WORK ORDER: Line by line, return the material below exactly as it reads.

RECORDS SUPPLIED:
==========

-- ==== Sys2Proof/Machine/Rounds.lean ====
section
/-! DEFINITION. Campaigns (10): loading (R263), membership (R265), rounds on radio (R270 to R272), activation (R278), expiry
(R281) and aborts (R282). A place is a cell, or 4,096 + 3f + p on ZX-PLC. -/

namespace Sys2Proof.Machine

/-- Result codes of DST_CMD. -/
def Dr.badState : Nat := 1
def Dr.badLength : Nat := 2
def Dr.duplicateId : Nat := 3
def Dr.notAllocated : Nat := 4
def Dr.wrongMedium : Nat := 5
def Dr.notActive : Nat := 6
def Dr.badInstant : Nat := 7
def Dr.zxFrameLong : Nat := 8
def Dr.badClass : Nat := 9
def Dr.stateLocked : Nat := 10
def Dr.tooLate : Nat := 11
def Dr.notMember : Nat := 12
def Dr.badCalendar : Nat := 13

/-! ## Loading -/

/-- The descriptor registers of a campaign (R263), for an object of `length` bytes. -/
def Dev.descriptor (d : Dev) (slot length : Nat) : Campaign :=
  let f (x : Fld) : Nat := d.get (x.at slot)
  let word (n : Nat) : Nat := d.get (F.DST_C_HASH_n_WORD.at2 slot n)
  { id := f F.DST_C_ID_ID, kind := f F.DST_C_CFG_KIND
    radio := (f F.DST_C_CFG_MEDIA).testBit 0, zx := (f F.DST_C_CFG_MEDIA).testBit 1, zxBlock := f F.DST_C_CFG_ZX_BLOCK
    roundsMax := f F.DST_C_CFG_ROUNDS_MAX, lateOk := decide (f F.DST_C_CFG_LATE_OK = 1)
    newClass := if f F.DST_C_CFG_NEW_CLASS_EN = 1 then some (f F.DST_C_CFG_NEW_CLASS) else none
    newCal := if f F.DST_C_CFG_NEW_CAL_EN = 1 then some (f F.DST_C_CFG_NEW_CAL) else none
    start := f F.DST_C_START_LO_SECONDS + 2 ^ 32 * f F.DST_C_START_HI_SECONDS
    act := f F.DST_C_ACT_LO_SECONDS + 2 ^ 32 * f F.DST_C_ACT_HI_SECONDS
    version := f F.DST_C_VERSION_VERSION, hash := (List.range 8).foldl (fun a n => a * 2 ^ 32 + word n) 0, length := length }

/-- Cycles of a DIST frame for a block size (R276). -/
def distCycles (zxBlock : Nat) : Nat := [252, 372, 552, 912].getD zxBlock 912

/-- R276: an offer or DIST frame does not fit the downlink period of a feeder that has assigned meters. -/
def Dev.zxLong (d : Dev) (zxBlock : Nat) : Bool :=
  (List.range 4).any fun f =>
    d.dur.ctxs.any (fun p => (p.2.zx.map (·.feeder)) == some f) &&
      (decide (d.get (F.ZXP_SCHED_DL_CYCLES.at f) < 1112) ||
        decide (d.get (F.ZXP_SCHED_DL_CYCLES.at f) - 200 < distCycles zxBlock))

/-- R263: why a descriptor is refused. -/
def Dev.loadCheck (d : Dev) (slot : Nat) (c : Campaign) : Option Nat :=
  if c.length = 0 ∨ 2 ^ 24 < c.length ∨ (c.zx ∧ 4096 < c.length) then some Dr.badLength
  else if d.dur.campaigns.any (fun p => p.1 != slot && p.2.id % 256 == c.id % 256) then some Dr.duplicateId
  else if (c.start ≠ 0 ∧ c.start < d.tsu.sec) ∨ (c.act ≠ 0 ∧ c.act ≤ c.start) then some Dr.badInstant
  else if (c.newClass.map fun k => (d.trellis.class? k).isNone).getD false then some Dr.badClass
  else if (c.newCal.map fun k => !d.calendarKnown k).getD false then some Dr.badCalendar
  else if c.zx && d.zxLong c.zxBlock then some Dr.zxFrameLong
  else none

/-- End a DST command. -/
def Dev.dstDone (d : Dev) (code : Nat) : Dev := d.finish code (.dst 0)

/-- Run a DST command: a write while BUSY has no effect, and a standby refuses it (R265). -/
def Dev.dstCmd (d : Dev) (f : Dev → Dev) : Dev :=
  if d.flag F.DST_CMD_BUSY then d else if d.standbyRefuses then d.dstDone Dr.notActive else f d

/-- A campaign in a state that no journal record holds: LOADING, or FAILED before its load record. -/
def Dev.putCampaign (d : Dev) (slot : Nat) (c : Campaign) : Dev :=
  let d := { d with dur := { d.dur with campaigns := Maps.put d.dur.campaigns slot c } }.showCamp slot
  d.campEntry slot c.state c.cause 8 0xFFFFF 0 0 d.tsu.sec d.tsu.ns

==========

ANSWER SPACE:
-- ==== Sys2Proof/Machine/Rounds.lean ====
section
/-! DEFINITION. Campaigns (10): loading (R263), membership (R265), rounds on radio (R270 to R272), activation (R278), expiry
(R281) and aborts (R282). A place is a cell, or 4,096 + 3f + p on ZX-PLC. -/

namespace Sys2Proof.Machine

/-- Result codes of DST_CMD. -/
def Dr.badState : Nat := 1
def Dr.badLength : Nat := 2
def Dr.duplicateId : Nat := 3
def Dr.notAllocated : Nat := 4
def Dr.wrongMedium : Nat := 5
def Dr.notActive : Nat := 6
def Dr.badInstant : Nat := 7
def Dr.zxFrameLong : Nat := 8
def Dr.badClass : Nat := 9
def Dr.stateLocked : Nat := 10
def Dr.tooLate : Nat := 11
def Dr.notMember : Nat := 12
def Dr.badCalendar : Nat := 13

/-! ## Loading -/

/-- The descriptor registers of a campaign (R263), for an object of `length` bytes. -/
def Dev.descriptor (d : Dev) (slot length : Nat) : Campaign :=
  let f (x : Fld) : Nat := d.get (x.at slot)
  let word (n : Nat) : Nat := d.get (F.DST_C_HASH_n_WORD.at2 slot n)
  { id := f F.DST_C_ID_ID, kind := f F.DST_C_CFG_KIND
    radio := (f F.DST_C_CFG_MEDIA).testBit 0, zx := (f F.DST_C_CFG_MEDIA).testBit 1, zxBlock := f F.DST_C_CFG_ZX_BLOCK
    roundsMax := f F.DST_C_CFG_ROUNDS_MAX, lateOk := decide (f F.DST_C_CFG_LATE_OK = 1)
    newClass := if f F.DST_C_CFG_NEW_CLASS_EN = 1 then some (f F.DST_C_CFG_NEW_CLASS) else none
    newCal := if f F.DST_C_CFG_NEW_CAL_EN = 1 then some (f F.DST_C_CFG_NEW_CAL) else none
    start := f F.DST_C_START_LO_SECONDS + 2 ^ 32 * f F.DST_C_START_HI_SECONDS
    act := f F.DST_C_ACT_LO_SECONDS + 2 ^ 32 * f F.DST_C_ACT_HI_SECONDS
    version := f F.DST_C_VERSION_VERSION, hash := (List.range 8).foldl (fun a n => a * 2 ^ 32 + word n) 0, length := length }

/-- Cycles of a DIST frame for a block size (R276). -/
def distCycles (zxBlock : Nat) : Nat := [252, 372, 552, 912].getD zxBlock 912

/-- R276: an offer or DIST frame does not fit the downlink period of a feeder that has assigned meters. -/
def Dev.zxLong (d : Dev) (zxBlock : Nat) : Bool :=
  (List.range 4).any fun f =>
    d.dur.ctxs.any (fun p => (p.2.zx.map (·.feeder)) == some f) &&
      (decide (d.get (F.ZXP_SCHED_DL_CYCLES.at f) < 1112) ||
        decide (d.get (F.ZXP_SCHED_DL_CYCLES.at f) - 200 < distCycles zxBlock))

/-- R263: why a descriptor is refused. -/
def Dev.loadCheck (d : Dev) (slot : Nat) (c : Campaign) : Option Nat :=
  if c.length = 0 ∨ 2 ^ 24 < c.length ∨ (c.zx ∧ 4096 < c.length) then some Dr.badLength
  else if d.dur.campaigns.any (fun p => p.1 != slot && p.2.id % 256 == c.id % 256) then some Dr.duplicateId
  else if (c.start ≠ 0 ∧ c.start < d.tsu.sec) ∨ (c.act ≠ 0 ∧ c.act ≤ c.start) then some Dr.badInstant
  else if (c.newClass.map fun k => (d.trellis.class? k).isNone).getD false then some Dr.badClass
  else if (c.newCal.map fun k => !d.calendarKnown k).getD false then some Dr.badCalendar
  else if c.zx && d.zxLong c.zxBlock then some Dr.zxFrameLong
  else none

/-- End a DST command. -/
def Dev.dstDone (d : Dev) (code : Nat) : Dev := d.finish code (.dst 0)

/-- Run a DST command: a write while BUSY has no effect, and a standby refuses it (R265). -/
def Dev.dstCmd (d : Dev) (f : Dev → Dev) : Dev :=
  if d.flag F.DST_CMD_BUSY then d else if d.standbyRefuses then d.dstDone Dr.notActive else f d

/-- A campaign in a state that no journal record holds: LOADING, or FAILED before its load record. -/
def Dev.putCampaign (d : Dev) (slot : Nat) (c : Campaign) : Dev :=
  let d := { d with dur := { d.dur with campaigns := Maps.put d.dur.campaigns slot c } }.showCamp slot
  d.campEntry slot c.state c.cause 8 0xFFFFF 0 0 d.tsu.sec d.tsu.ns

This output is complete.